<i>Human rights abuses in Asia come under US fire </i>
The United States ranked North Korea and Myanmar Tuesday among the world's worst violators of human rights and took other Asian countries to task for alleged abuses.
But the State Department's 2007 Human Rights Report dropped China from the category of worst violators -- even while denouncing its poor record -- and noted progress in Thailand's return to democracy following its 2006 coup.
And it hailed multiparty democracies like India and Indonesia for generally respecting citizens' rights, while still pointing out major problems.
"Countries in which power was concentrated in the hands of unaccountable rulers remained the world's most systematic human rights violators," the report said, singling out Myanmar and North Korea for this category -- which also included Zimbabwe, Iran and Cuba.
The North Korean regime of Kim Jong-Il "continued to control almost all aspects of citizens' lives, denying freedom of speech, press, assembly, and association, and restricting freedom of movement and workers' rights," it said.
It cited reports of extrajudicial killings, disappearances and arbitrary detention.
It said Myanmar's "abysmal human rights record" only worsened in the past year.
The military junta "continued to commit extrajudicial killings and was responsible for disappearances, arbitrary and indefinite detentions, rape, and torture."
It shone a spotlight on the crackdown on pro-democracy demonstrators in September when it said security forces killed at least 30 demonstrators and detained over 3,000 others.
The report said human rights in Pakistan worsened last year despite President Pervez Musharraf's repeated pledges to foster democracy in the key US ally. It highlighted a period of emergency rule late last year.

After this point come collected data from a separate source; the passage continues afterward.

-- ==== Sys2Proof/Machine/Step.lean ====
section
/-! DEFINITION. One step of the machine, and how the host places an instruction where the next step takes it. -/

namespace Sys2Proof.Machine

/-- One step: one command frame answered, or one harness statement executed (48_harness.md R171, 70_reset_and_hazards.md
R240: "Each command completes in one step, and each harness statement is one step"). -/
def step (s : State) : Host.Outcome State Fault Refusal :=
  match fetch s with
  | .run i t => exec i t
  | .done r  => r

/-- The state with one command frame delivered to the block in front of every other pending byte, so that the next
step answers exactly it (log entry 7). -/
def State.withFetchWord (s : State) (nbits w : Nat) : State := s.setInput (wordFrame nbits w ++ s.input)

end Sys2Proof.Machine
end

In Sri Lanka, it said, "the government's respect for human rights continued to decline due in part to the escalation of the armed conflict," with the ethnic Tamil minority the "overwhelming majority of victims" of abuses.
A multiparty democracy that outshone its neighbors, India "generally respected the rights of its citizens," but its record was marred by a number of problems, it said.
It cited major problems like extrajudicial killings of persons in custody, disappearances, and torture and rape by police and other security forces.
The report said the Malaysian government "generally respected the human rights of its citizens."
In Australia, the report mentioned "domestic violence against women and children, particularly in Aboriginal communities, and societal discrimination against Aboriginal people.”